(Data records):

*-*-*

-- ==== Sys2Proof/Laws/KeepsAccess.lean ====
section
/-!
SUPPORT. What the operations of Machine/Access.lean keep (Safety.lean).
-/
namespace Sys2Proof.Machine

open Sys2Proof

theorem State.readPiece_keeps {s t : State} {who : Master} {addr : Nat} {n : Nat} {acc : ReadAcc} (h : Keeps s t) : Keeps s (State.readPiece t who addr n acc).1 := by
  unfold State.readPiece
  try dsimp -zeta only
  repeat' first
    | with_reducible assumption
    | with_reducible exact Keeps.refl _
    | with_reducible rfl
    | with_reducible apply State.crossTo_keeps
    | with_reducible apply State.regBytes_keeps
    | with_reducible apply State.unmapped_keeps
    | with_reducible apply State.ueReport_keeps
    | (extract_lets +onlyGivenNames x; first
        | (refine Keeps.cut (s := s) (x := x) (fun hx => ?_) ?_; clear_value x; revert x; intro y hy; rotate_left; unfold x; clear x)
        | (refine Keeps.cut1 (s := s) (x := x) (fun hx => ?_) ?_; clear_value x; revert x; intro y hy; rotate_left; unfold x; clear x)
        | (refine Keeps.cut2 (s := s) (x := x) (fun hx => ?_) ?_; clear_value x; revert x; intro y hy; rotate_left; unfold x; clear x)
        | (revert x; intro y))
    | simp only [Keeps.rest_iff, Keeps.clk_iff]
    | with_reducible apply Keeps.foldl
    | with_reducible apply Keeps.foldl_fst
    | (refine Keeps.of_fst ‹_ = _› ?_)
    | (refine Keeps.of_snd ‹_ = _› ?_)
    | split
    | (intro)

theorem State.readAll_keeps {s t : State} {who : Master} {addr : Nat} {n : Nat} (h : Keeps s t) : Keeps s (State.readAll t who addr n).1 := by
  unfold State.readAll
  repeat' first
    | with_reducible assumption
    | with_reducible apply State.readPiece_keeps
    | with_reducible apply Keeps.foldl_fst
    | (intro)

theorem State.tmpKeep_keeps {s t : State} {die : Nat} {src : Nat} {type : Nat} {seq : Nat} {body : List Byte} (h : Keeps s t) : Keeps s (State.tmpKeep t die src type seq body) := by
  unfold State.tmpKeep
  repeat' first
    | with_reducible assumption
    | with_reducible apply State.emit_keeps
    | simp only [Keeps.rest_iff, Keeps.clk_iff]

theorem State.tmpReply_keeps {s t : State} {die : Nat} {src : Nat} {seq : Nat} {status : Nat} {data : List Byte} (h : Keeps s t) : Keeps s (State.tmpReply t die src seq status data) := by
  unfold State.tmpReply
  repeat' first
    | with_reducible assumption
    | with_reducible apply State.tmpKeep_keeps

theorem State.replyRead_keeps {s t : State} {who : Master} {addr : Nat} {acc : ReadAcc} (h : Keeps s t) : Keeps s (State.replyRead t who addr acc) := by
  unfold State.replyRead
  repeat' first
    | with_reducible assumption
    | with_reducible apply State.send_keeps
    | with_reducible apply State.tmpReply_keeps
    | with_reducible apply State.emit_keeps
    | split

theorem State.serveRead_keeps {s t : State} {who : Master} {addr : Nat} {n : Nat} (h : Keeps s t) : Keeps s (State.serveRead t who addr n) := by
  unfold State.serveRead
  repeat' first
    | with_reducible assumption
    | with_reducible apply State.readAll_keeps
    | with_reducible apply State.replyRead_keeps
    | simp only [Keeps.rest_iff, Keeps.clk_iff]
    | split

theorem State.serveWaiting_keeps {s t : State}  (h : Keeps s t) : Keeps s (State.serveWaiting t) := by
  unfold State.serveWaiting
  repeat' first
    | with_reducible assumption
    | with_reducible apply State.readAll_keeps
    | with_reducible apply State.replyRead_keeps
    | simp only [Keeps.rest_iff, Keeps.clk_iff]
    | with_reducible apply Keeps.foldl
    | (intro)

theorem State.eccIn_keeps {s t : State} {addr : Nat} {n : Nat} {ecc : EccFinds} (h : Keeps s t) : Keeps s (State.eccIn t addr n ecc) := by
  unfold State.eccIn
  try dsimp -zeta only
  repeat' first
    | with_reducible assumption
    | with_reducible exact Keeps.refl _
    | with_reducible rfl
    | with_reducible apply State.eccAll_keeps
    | (extract_lets +onlyGivenNames x; first
        | (refine Keeps.cut (s := s) (x := x) (fun hx => ?_) ?_; clear_value x; revert x; intro y hy; rotate_left; unfold x; clear x)
        | (refine Keeps.cut1 (s := s) (x := x) (fun hx => ?_) ?_; clear_value x; revert x; intro y hy; rotate_left; unfold x; clear x)
        | (refine Keeps.cut2 (s := s) (x := x) (fun hx => ?_) ?_; clear_value x; revert x; intro y hy; rotate_left; unfold x; clear x)
        | (revert x; intro y))
    | simp only [Keeps.rest_iff, Keeps.clk_iff]
    | with_reducible apply Keeps.foldl
    | with_reducible apply Keeps.foldl_fst
    | (refine Keeps.of_fst ‹_ = _› ?_)
    | (refine Keeps.of_snd ‹_ = _› ?_)
    | split
    | (intro)

theorem State.readPart_keeps {s t : State} {who : Master} {sp : Space} {addr : Nat} {n : Nat} {ecc : EccFinds} (h : Keeps s t) : Keeps s (State.readPart t who sp addr n ecc) := by
  unfold State.readPart
  try dsimp -zeta only
  repeat' first
    | with_reducible assumption
    | with_reducible exact Keeps.refl _
    | with_reducible rfl
    | with_reducible apply State.replyRead_keeps
    | with_reducible apply State.unmapped_keeps
    | with_reducible apply State.newTag_keeps
    | with_reducible apply State.addRead_keeps
    | with_reducible apply State.send_keeps
    | with_reducible apply State.serveRead_keeps
    | with_reducible apply State.eccIn_keeps
    | (extract_lets +onlyGivenNames x; first
        | (refine Keeps.cut (s := s) (x := x) (fun hx => ?_) ?_; clear_value x; revert x; intro y hy; rotate_left; unfold x; clear x)
        | (refine Keeps.cut1 (s := s) (x := x) (fun hx => ?_) ?_; clear_value x; revert x; intro y hy; rotate_left; unfold x; clear x)
        | (refine Keeps.cut2 (s := s) (x := x) (fun hx => ?_) ?_; clear_value x; revert x; intro y hy; rotate_left; unfold x; clear x)
        | (revert x; intro y))
    | simp only [Keeps.rest_iff, Keeps.clk_iff]
    | with_reducible apply Keeps.foldl
    | with_reducible apply Keeps.foldl_fst
    | (refine Keeps.of_fst ‹_ = _› ?_)
    | (refine Keeps.of_snd ‹_ = _› ?_)
    | split
    | (intro)

theorem memoryRead_keeps {s t : State} {who : Master} {sp : Space} {addr : Nat} {n : Nat} {ecc : EccFinds} (h : Keeps s t) : Keeps s (memoryRead t who sp addr n ecc) := by
  unfold memoryRead
  try dsimp -zeta only
  repeat' first
    | with_reducible assumption
    | with_reducible exact Keeps.refl _
    | with_reducible rfl
    | with_reducible apply State.readPart_keeps
    | (extract_lets +onlyGivenNames x; first
        | (refine Keeps.cut (s := s) (x := x) (fun hx => ?_) ?_; clear_value x; revert x; intro y hy; rotate_left; unfold x; clear x)
        | (refine Keeps.cut1 (s := s) (x := x) (fun hx => ?_) ?_; clear_value x; revert x; intro y hy; rotate_left; unfold x; clear x)
        | (refine Keeps.cut2 (s := s) (x := x) (fun hx => ?_) ?_; clear_value x; revert x; intro y hy; rotate_left; unfold x; clear x)
        | (revert x; intro y))
    | simp only [Keeps.rest_iff, Keeps.clk_iff]
    | with_reducible apply Keeps.foldl
    | with_reducible apply Keeps.foldl_fst
    | (refine Keeps.of_fst ‹_ = _› ?_)
    | (refine Keeps.of_snd ‹_ = _› ?_)
    | split
    | (intro)

theorem execMemoryRead_keeps {s u : State} {who : Master} {sp : Space} {addr : Nat} {len : Nat} {ecc : EccFinds} (e : execMemoryRead who sp addr len ecc s = .next u) : Keeps s u := by
  unfold execMemoryRead at e
  injection e with e
  subst e
  try dsimp -zeta only
  repeat' first
    | with_reducible assumption
    | with_reducible exact Keeps.refl _
    | with_reducible rfl
    | with_reducible apply memoryRead_keeps
    | (extract_lets +onlyGivenNames x; first
        | (refine Keeps.cut (s := s) (x := x) (fun hx => ?_) ?_; clear_value x; revert x; intro y hy; rotate_left; unfold x; clear x)
        | (refine Keeps.cut1 (s := s) (x := x) (fun hx => ?_) ?_; clear_value x; revert x; intro y hy; rotate_left; unfold x; clear x)
        | (refine Keeps.cut2 (s := s) (x := x) (fun hx => ?_) ?_; clear_value x; revert x; intro y hy; rotate_left; unfold x; clear x)
        | (revert x; intro y))
    | simp only [Keeps.rest_iff, Keeps.clk_iff]
    | with_reducible apply Keeps.foldl
    | with_reducible apply Keeps.foldl_fst
    | (refine Keeps.of_fst ‹_ = _› ?_)
    | (refine Keeps.of_snd ‹_ = _› ?_)
    | split
    | (intro)

theorem execRegisterHolderTimeout_keeps {s u : State} {who : Master} {off : Nat} {write : Bool} (e : execRegisterHolderTimeout who off write s = .next u) : Keeps s u := by
  unfold execRegisterHolderTimeout at e
  injection e with e
  subst e
  repeat' first
    | with_reducible exact Keeps.refl _
    | with_reducible apply State.noAnswer_keeps
    | with_reducible apply State.emit_keeps
    | split

theorem execEvrPop_keeps {s u : State} {who : Master} {i : Nat} (e : execEvrPop who i s = .next u) : Keeps s u := by
  unfold execEvrPop at e
  injection e with e
  subst e
  repeat' first
    | with_reducible exact Keeps.refl _
    | with_reducible apply State.evrPop_keeps
    | with_reducible apply State.emit_keeps
    | split

end Sys2Proof.Machine
end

*-*-*

(What is needed):
Could you print the lines of the records above from the one containing "with_reducible apply State.evrPop_keeps" through the last, exactly and with no additions?

(Result of this exercise):
    | with_reducible apply State.evrPop_keeps
    | with_reducible apply State.emit_keeps
    | split

end Sys2Proof.Machine
end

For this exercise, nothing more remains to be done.